Don't forget about making an effective connection between your WebSocket server and broker – as soon as all clients start reconnecting you should resubscribe your server nodes to all topics as fast as possible. Use techniques like smart batching at this moment.

Let's look at a small piece of code that demonstrates this technique. Imagine we have a source channel from which we get items to process. We don’t want to process items individually but in batch. For this we wait for first item coming from channel, then try to collect as many items from channel buffer as we want without blocking and timeouts involved. And then process slice of items we collected at once. For example build Redis pipeline from them and send to Redis in one connection write call.

maxBatchSize := 50

for {
    select {
    case item := <-sourceCh:
        batch := []string{item}
    loop:
        for len(batch) < maxBatchSize {
            select {
            case item := <-sourceCh:
                batch = append(batch, item)
            default:
                break loop
            }
        }
        // Do sth with collected batch of items.
        println(len(batch))
    }
}

Look at a complete example in a Go playground: https://play.golang.org/p/u7SAGOLmDke.

I also made a repo where I demonstrate how this technique together with Redis pipelining feature allows to fully utilize connection for a good performance https://github.com/FZambia/redigo-smart-batching.

Another advice for those who run WebSocket services in Kubernetes. Learn how your ingress behaves – for example Nginx ingress can reload its configuration on every change inside Kubernetes services map resulting into closing all active WebSocket connections. Proxies like Envoy don't have this behaviour, so you can reduce number of mass disconnections in your system. You can also proxy WebSocket without using ingress at all over configured WebSocket service NodePort.

Message event stream benefits

Here comes a final part of this post. Maybe the most important one.

Not only mass client re-connections could create a significant load on a session backend but also a huge load on your main application database. Why? Because WebSocket applications are stateful. Clients rely on a stream of messages coming from a backend to maintain its state actual.
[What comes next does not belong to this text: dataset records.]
-- ==== Sys2Proof/Laws/State.lean ====
section
/-! SUPPORT. One lemma per field per update of the state, true by rfl, so that no later proof unfolds a record
update. -/

namespace Sys2Proof.Machine

open Sys2Proof

variable (s : State) (p : Pos) (g : Group)

/-! ### onPos -/

@[simp] theorem State.onPos_pending (f : PosRecord → PosRecord) : (s.onPos p f).pending = s.pending := rfl
@[simp] theorem State.onPos_timeCount (f : PosRecord → PosRecord) : (s.onPos p f).timeCount = s.timeCount := rfl
@[simp] theorem State.onPos_link (f : PosRecord → PosRecord) : (s.onPos p f).link = s.link := rfl
@[simp] theorem State.onPos_oq (f : PosRecord → PosRecord) : (s.onPos p f).oq = s.oq := rfl
@[simp] theorem State.onPos_pos (f : PosRecord → PosRecord) : (s.onPos p f).pos = s.pos.modify p f := rfl
@[simp] theorem State.onPos_bus (f : PosRecord → PosRecord) : (s.onPos p f).bus = s.bus := rfl
@[simp] theorem State.onPos_intake (f : PosRecord → PosRecord) : (s.onPos p f).intake = s.intake := rfl
@[simp] theorem State.onPos_tables (f : PosRecord → PosRecord) : (s.onPos p f).tables = s.tables := rfl
@[simp] theorem State.onPos_attn (f : PosRecord → PosRecord) : (s.onPos p f).attn = s.attn := rfl
@[simp] theorem State.onPos_entry (f : PosRecord → PosRecord) : (s.onPos p f).entry = s.entry := rfl
@[simp] theorem State.onPos_pu (f : PosRecord → PosRecord) : (s.onPos p f).pu = s.pu := rfl
@[simp] theorem State.onPos_line (f : PosRecord → PosRecord) : (s.onPos p f).line = s.line := rfl
@[simp] theorem State.onPos_xs (f : PosRecord → PosRecord) : (s.onPos p f).xs = s.xs := rfl

/-! ### onBus -/

@[simp] theorem State.onBus_pending (f : Bus → Bus) : (s.onBus g f).pending = s.pending := rfl
@[simp] theorem State.onBus_timeCount (f : Bus → Bus) : (s.onBus g f).timeCount = s.timeCount := rfl
@[simp] theorem State.onBus_link (f : Bus → Bus) : (s.onBus g f).link = s.link := rfl
@[simp] theorem State.onBus_oq (f : Bus → Bus) : (s.onBus g f).oq = s.oq := rfl
@[simp] theorem State.onBus_pos (f : Bus → Bus) : (s.onBus g f).pos = s.pos := rfl
@[simp] theorem State.onBus_bus (f : Bus → Bus) : (s.onBus g f).bus = s.bus.modify g f := rfl
@[simp] theorem State.onBus_intake (f : Bus → Bus) : (s.onBus g f).intake = s.intake := rfl
@[simp] theorem State.onBus_tables (f : Bus → Bus) : (s.onBus g f).tables = s.tables := rfl
@[simp] theorem State.onBus_attn (f : Bus → Bus) : (s.onBus g f).attn = s.attn := rfl
@[simp] theorem State.onBus_entry (f : Bus → Bus) : (s.onBus g f).entry = s.entry := rfl
@[simp] theorem State.onBus_pu (f : Bus → Bus) : (s.onBus g f).pu = s.pu := rfl
@[simp] theorem State.onBus_line (f : Bus → Bus) : (s.onBus g f).line = s.line := rfl
@[simp] theorem State.onBus_xs (f : Bus → Bus) : (s.onBus g f).xs = s.xs := rfl

/-! ### putEntry -/

@[simp] theorem State.putEntry_pending (e : Option Entry) : (s.putEntry p e).pending = s.pending := rfl
@[simp] theorem State.putEntry_timeCount (e : Option Entry) : (s.putEntry p e).timeCount = s.timeCount := rfl
@[simp] theorem State.putEntry_link (e : Option Entry) : (s.putEntry p e).link = s.link := rfl
@[simp] theorem State.putEntry_oq (e : Option Entry) : (s.putEntry p e).oq = s.oq := rfl
@[simp] theorem State.putEntry_pos (e : Option Entry) : (s.putEntry p e).pos = s.pos := rfl
@[simp] theorem State.putEntry_bus (e : Option Entry) : (s.putEntry p e).bus = s.bus := rfl
@[simp] theorem State.putEntry_intake (e : Option Entry) : (s.putEntry p e).intake = s.intake := rfl
@[simp] theorem State.putEntry_tables (e : Option Entry) : (s.putEntry p e).tables = s.tables := rfl
@[simp] theorem State.putEntry_attn (e : Option Entry) : (s.putEntry p e).attn = s.attn := rfl
@[simp] theorem State.putEntry_entry (e : Option Entry) : (s.putEntry p e).entry = s.entry.set p e := rfl
@[simp] theorem State.putEntry_pu (e : Option Entry) : (s.putEntry p e).pu = s.pu := rfl
@[simp] theorem State.putEntry_line (e : Option Entry) : (s.putEntry p e).line = s.line := rfl
@[simp] theorem State.putEntry_xs (e : Option Entry) : (s.putEntry p e).xs = s.xs := rfl

/-! ### onPu -/

@[simp] theorem State.onPu_pending (f : PromptUnit → PromptUnit) : (s.onPu p f).pending = s.pending := rfl
@[simp] theorem State.onPu_timeCount (f : PromptUnit → PromptUnit) : (s.onPu p f).timeCount = s.timeCount := rfl
@[simp] theorem State.onPu_link (f : PromptUnit → PromptUnit) : (s.onPu p f).link = s.link := rfl
@[simp] theorem State.onPu_oq (f : PromptUnit → PromptUnit) : (s.onPu p f).oq = s.oq := rfl
@[simp] theorem State.onPu_pos (f : PromptUnit → PromptUnit) : (s.onPu p f).pos = s.pos := rfl
@[simp] theorem State.onPu_bus (f : PromptUnit → PromptUnit) : (s.onPu p f).bus = s.bus := rfl
@[simp] theorem State.onPu_intake (f : PromptUnit → PromptUnit) : (s.onPu p f).intake = s.intake := rfl
@[simp] theorem State.onPu_tables (f : PromptUnit → PromptUnit) : (s.onPu p f).tables = s.tables := rfl
@[simp] theorem State.onPu_attn (f : PromptUnit → PromptUnit) : (s.onPu p f).attn = s.attn := rfl
@[simp] theorem State.onPu_entry (f : PromptUnit → PromptUnit) : (s.onPu p f).entry = s.entry := rfl
@[simp] theorem State.onPu_pu (f : PromptUnit → PromptUnit) : (s.onPu p f).pu = s.pu.modify p f := rfl
@[simp] theorem State.onPu_line (f : PromptUnit → PromptUnit) : (s.onPu p f).line = s.line := rfl
@[simp] theorem State.onPu_xs (f : PromptUnit → PromptUnit) : (s.onPu p f).xs = s.xs := rfl

/-! ### onLine -/

@[simp] theorem State.onLine_pending (f : CardLine → CardLine) : (s.onLine p f).pending = s.pending := rfl
@[simp] theorem State.onLine_timeCount (f : CardLine → CardLine) : (s.onLine p f).timeCount = s.timeCount := rfl
@[simp] theorem State.onLine_link (f : CardLine → CardLine) : (s.onLine p f).link = s.link := rfl
@[simp] theorem State.onLine_oq (f : CardLine → CardLine) : (s.onLine p f).oq = s.oq := rfl
@[simp] theorem State.onLine_pos (f : CardLine → CardLine) : (s.onLine p f).pos = s.pos := rfl
@[simp] theorem State.onLine_bus (f : CardLine → CardLine) : (s.onLine p f).bus = s.bus := rfl
@[simp] theorem State.onLine_intake (f : CardLine → CardLine) : (s.onLine p f).intake = s.intake := rfl
@[simp] theorem State.onLine_tables (f : CardLine → CardLine) : (s.onLine p f).tables = s.tables := rfl
@[simp] theorem State.onLine_attn (f : CardLine → CardLine) : (s.onLine p f).attn = s.attn := rfl
@[simp] theorem State.onLine_entry (f : CardLine → CardLine) : (s.onLine p f).entry = s.entry := rfl
@[simp] theorem State.onLine_pu (f : CardLine → CardLine) : (s.onLine p f).pu = s.pu := rfl
@[simp] theorem State.onLine_line (f : CardLine → CardLine) : (s.onLine p f).line = s.line.modify p f := rfl
@[simp] theorem State.onLine_xs (f : CardLine → CardLine) : (s.onLine p f).xs = s.xs := rfl

/-! ### putXs -/

@[simp] theorem State.putXs_pending (x : Option Exchange) : (s.putXs p x).pending = s.pending := rfl
@[simp] theorem State.putXs_timeCount (x : Option Exchange) : (s.putXs p x).timeCount = s.timeCount := rfl
@[simp] theorem State.putXs_link (x : Option Exchange) : (s.putXs p x).link = s.link := rfl
@[simp] theorem State.putXs_oq (x : Option Exchange) : (s.putXs p x).oq = s.oq := rfl
@[simp] theorem State.putXs_pos (x : Option Exchange) : (s.putXs p x).pos = s.pos := rfl
@[simp] theorem State.putXs_bus (x : Option Exchange) : (s.putXs p x).bus = s.bus := rfl
@[simp] theorem State.putXs_intake (x : Option Exchange) : (s.putXs p x).intake = s.intake := rfl
@[simp] theorem State.putXs_tables (x : Option Exchange) : (s.putXs p x).tables = s.tables := rfl
@[simp] theorem State.putXs_attn (x : Option Exchange) : (s.putXs p x).attn = s.attn := rfl
@[simp] theorem State.putXs_entry (x : Option Exchange) : (s.putXs p x).entry = s.entry := rfl
@[simp] theorem State.putXs_pu (x : Option Exchange) : (s.putXs p x).pu = s.pu := rfl
@[simp] theorem State.putXs_line (x : Option Exchange) : (s.putXs p x).line = s.line := rfl
@[simp] theorem State.putXs_xs (x : Option Exchange) : (s.putXs p x).xs = s.xs.set p x := rfl

/-! ### onIntake -/

@[simp] theorem State.onIntake_pending (f : Intake → Intake) : (s.onIntake f).pending = s.pending := rfl
@[simp] theorem State.onIntake_timeCount (f : Intake → Intake) : (s.onIntake f).timeCount = s.timeCount := rfl
@[simp] theorem State.onIntake_link (f : Intake → Intake) : (s.onIntake f).link = s.link := rfl
@[simp] theorem State.onIntake_oq (f : Intake → Intake) : (s.onIntake f).oq = s.oq := rfl
@[simp] theorem State.onIntake_pos (f : Intake → Intake) : (s.onIntake f).pos = s.pos := rfl
@[simp] theorem State.onIntake_bus (f : Intake → Intake) : (s.onIntake f).bus = s.bus := rfl
@[simp] theorem State.onIntake_intake (f : Intake → Intake) : (s.onIntake f).intake = f s.intake := rfl
@[simp] theorem State.onIntake_tables (f : Intake → Intake) : (s.onIntake f).tables = s.tables := rfl
@[simp] theorem State.onIntake_attn (f : Intake → Intake) : (s.onIntake f).attn = s.attn := rfl
@[simp] theorem State.onIntake_entry (f : Intake → Intake) : (s.onIntake f).entry = s.entry := rfl
@[simp] theorem State.onIntake_pu (f : Intake → Intake) : (s.onIntake f).pu = s.pu := rfl
@[simp] theorem State.onIntake_line (f : Intake → Intake) : (s.onIntake f).line = s.line := rfl
@[simp] theorem State.onIntake_xs (f : Intake → Intake) : (s.onIntake f).xs = s.xs := rfl

/-! ### onOq -/

@[simp] theorem State.onOq_pending (f : OutQueue → OutQueue) : (s.onOq f).pending = s.pending := rfl
@[simp] theorem State.onOq_timeCount (f : OutQueue → OutQueue) : (s.onOq f).timeCount = s.timeCount := rfl
@[simp] theorem State.onOq_link (f : OutQueue → OutQueue) : (s.onOq f).link = s.link := rfl
@[simp] theorem State.onOq_oq (f : OutQueue → OutQueue) : (s.onOq f).oq = f s.oq := rfl
@[simp] theorem State.onOq_pos (f : OutQueue → OutQueue) : (s.onOq f).pos = s.pos := rfl
@[simp] theorem State.onOq_bus (f : OutQueue → OutQueue) : (s.onOq f).bus = s.bus := rfl
@[simp] theorem State.onOq_intake (f : OutQueue → OutQueue) : (s.onOq f).intake = s.intake := rfl
@[simp] theorem State.onOq_tables (f : OutQueue → OutQueue) : (s.onOq f).tables = s.tables := rfl
@[simp] theorem State.onOq_attn (f : OutQueue → OutQueue) : (s.onOq f).attn = s.attn := rfl
@[simp] theorem State.onOq_entry (f : OutQueue → OutQueue) : (s.onOq f).entry = s.entry := rfl
@[simp] theorem State.onOq_pu (f : OutQueue → OutQueue) : (s.onOq f).pu = s.pu := rfl
@[simp] theorem State.onOq_line (f : OutQueue → OutQueue) : (s.onOq f).line = s.line := rfl
@[simp] theorem State.onOq_xs (f : OutQueue → OutQueue) : (s.onOq f).xs = s.xs := rfl

/-! ### onLink -/

@[simp] theorem State.onLink_pending (f : Link → Link) : (s.onLink f).pending = s.pending := rfl
@[simp] theorem State.onLink_timeCount (f : Link → Link) : (s.onLink f).timeCount = s.timeCount := rfl
@[simp] theorem State.onLink_link (f : Link → Link) : (s.onLink f).link = f s.link := rfl
@[simp] theorem State.onLink_oq (f : Link → Link) : (s.onLink f).oq = s.oq := rfl
@[simp] theorem State.onLink_pos (f : Link → Link) : (s.onLink f).pos = s.pos := rfl
@[simp] theorem State.onLink_bus (f : Link → Link) : (s.onLink f).bus = s.bus := rfl
@[simp] theorem State.onLink_intake (f : Link → Link) : (s.onLink f).intake = s.intake := rfl
@[simp] theorem State.onLink_tables (f : Link → Link) : (s.onLink f).tables = s.tables := rfl
@[simp] theorem State.onLink_attn (f : Link → Link) : (s.onLink f).attn = s.attn := rfl
@[simp] theorem State.onLink_entry (f : Link → Link) : (s.onLink f).entry = s.entry := rfl
@[simp] theorem State.onLink_pu (f : Link → Link) : (s.onLink f).pu = s.pu := rfl
@[simp] theorem State.onLink_line (f : Link → Link) : (s.onLink f).line = s.line := rfl
@[simp] theorem State.onLink_xs (f : Link → Link) : (s.onLink f).xs = s.xs := rfl

/-! ### onAttn -/

@[simp] theorem State.onAttn_pending (f : AttentionSlot → AttentionSlot) : (s.onAttn f).pending = s.pending := rfl
@[simp] theorem State.onAttn_timeCount (f : AttentionSlot → AttentionSlot) : (s.onAttn f).timeCount = s.timeCount :=
    rfl
@[simp] theorem State.onAttn_link (f : AttentionSlot → AttentionSlot) : (s.onAttn f).link = s.link := rfl
@[simp] theorem State.onAttn_oq (f : AttentionSlot → AttentionSlot) : (s.onAttn f).oq = s.oq := rfl
@[simp] theorem State.onAttn_pos (f : AttentionSlot → AttentionSlot) : (s.onAttn f).pos = s.pos := rfl
@[simp] theorem State.onAttn_bus (f : AttentionSlot → AttentionSlot) : (s.onAttn f).bus = s.bus := rfl
@[simp] theorem State.onAttn_intake (f : AttentionSlot → AttentionSlot) : (s.onAttn f).intake = s.intake := rfl
@[simp] theorem State.onAttn_tables (f : AttentionSlot → AttentionSlot) : (s.onAttn f).tables = s.tables := rfl
@[simp] theorem State.onAttn_attn (f : AttentionSlot → AttentionSlot) : (s.onAttn f).attn = f s.attn := rfl
@[simp] theorem State.onAttn_entry (f : AttentionSlot → AttentionSlot) : (s.onAttn f).entry = s.entry := rfl
@[simp] theorem State.onAttn_pu (f : AttentionSlot → AttentionSlot) : (s.onAttn f).pu = s.pu := rfl
@[simp] theorem State.onAttn_line (f : AttentionSlot → AttentionSlot) : (s.onAttn f).line = s.line := rfl
@[simp] theorem State.onAttn_xs (f : AttentionSlot → AttentionSlot) : (s.onAttn f).xs = s.xs := rfl

end Sys2Proof.Machine
end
As soon as connection dropped client tries to reconnect. In some scenarios it also wants to restore its actual state. What if client reconnected after 3 seconds? How many state updates it could miss? Nobody knows. So to make sure state is actual client tries to get it from application database. This is again a significant spike in load on your main database in massive reconnect scenario. In can be really painful with many active connections.
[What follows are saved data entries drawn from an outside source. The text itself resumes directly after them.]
theorem failFrame_ok (h : (s.card p).Ok) : ((failFrame p s).card p).Ok := by
  have ht : (s.onLine p fun l => { l with rx := .hunting, checkErrors := sat16 l.checkErrors }.loadSilence).card p =
      s.card p := by
    refine onLine_card_same _ s p fun l => ?_
    exact CardLine.loadSilence_view { l with rx := .hunting, checkErrors := sat16 l.checkErrors }
  unfold failFrame
  extract_lets t
  replace ht : t.card p = s.card p := ht
  rw [← ht] at h
  split
  · exact failOutside_ok h
  · next x hx =>
    split
    · next hp => exact failDuring_ok hx hp h
    · exact failOutside_ok h

theorem abandon_ok (h : (s.card p).Ok) : ((abandon p s).card p).Ok := by
  unfold abandon
  split
  · exact h
  · exact failFrame_ok h

theorem missHello_ok (h : (s.card p).Ok) : ((missHello p s).card p).Ok := by
  have ht : (s.onLine p fun l => { l with helloOut := false, misses := holdAt 3 l.misses }).card p = s.card p :=
    onLine_card_same _ s p fun _ => ⟨rfl, rfl, rfl, rfl⟩
  unfold missHello
  dsimp only
  split
  · exact loseLine_ok (by rw [ht]; exact h.flows)
  · rw [loadSilence_card, ht]; exact h

/-! ### The reader's frames -/

theorem restoreLine_ok (r : ReaderCondition) (h : (s.card p).Ok) (hs : (s.card p).state = .noReader) :
    ((restoreLine p r s).card p).Ok := by
  have hlive : (s.card p).live = .none := by
    cases hl : (s.card p).live with
    | none => rfl
    | some kb => exact absurd hs (h.ne_noReader (k := kb.1) (b := kb.2) hl)
  have hst : reportedState r ≠ .noReader ∧ reportedState r ≠ .powering ∧ reportedState r ≠ .exchanging := by
    cases r <;> exact ⟨CardState.noConfusion, CardState.noConfusion, CardState.noConfusion⟩
  have ht : (s.onLine p fun l => ({ l.move (reportedState r) with
      presence := .present, powerUnknown := false, noReaderTimer := .stopped }).loadSilence).card p =
      { s.card p with state := reportedState r, presence := .present } := by
    rw [onLine_loadSilence_card]
    simp [State.card, CardLine.move]
  have hok : CardView.Ok { s.card p with state := reportedState r, presence := .present } :=
    CardView.Flows.ok_of_idle ⟨h.flows.openings, h.flows.flows, h.flows.leaving⟩ hlive
      ⟨fun e => absurd e hst.1, fun e => absurd rfl e⟩ hst.2.1 hst.2.2
  rw [← ht] at hok
  unfold restoreLine
  dsimp only
  rw [postCardState_card]
  split
  · exact ask_ok TxFrame.noConfusion hok
  · exact hok

/-- What a report moves the card to, and whether it ends an exchange in flight, in the terms of the invariant. -/
theorem reportEffect_ends {st : CardState} {r : ReaderCondition} {b : Bool} {e : ReportEffect}
    (h : reportEffect st r b = .some e) : e.state ≠ .noReader ∧ e.state ≠ .powering ∧ e.state ≠ .exchanging ∧
      st ≠ .noReader ∧ (e.ends = false → st ≠ .powering ∧ st ≠ .exchanging ∧ (st = .releasing → b = false)) := by
  cases st <;> cases r <;> cases b <;> simp [reportEffect] at h <;> subst h <;> simp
So what I think is nice to have for scenarios where we can't afford to miss messages (like in chat-like apps for example) is having effective and performant stream of messages inside each channel. Keep this stream in fast in-memory storage. This stream can have time retention and be limited in size (think about it as a sliding window of messages). I already mentioned that Redis can do this – it's possible to keep messages in Redis List or Redis Stream data structures. Other broker solutions could give you access to such a stream inside each channel out of the box.

So as soon as client reconnects it can restore its state from fast in-memory event stream without even querying your database. Actually to survive mass reconnect scenario you don't need to keep such a stream for a long time – several minutes should be enough. You can even create your own Websocket fallback implementation (like Long-Polling) utilizing event stream with limited retention.

Conclusion

Hope advices given here will be useful for a reader and will help writing a more robust and more scalable real-time application backends.

Centrifugo server and Centrifuge library for Go language have most of the mechanics described here including the last one – message stream for topics limited by size and retention period. Both also have techniques to prevent message loss due to at most once nature of Redis PUB/SUB giving at least once delivery guarantee inside message history window size and retention period.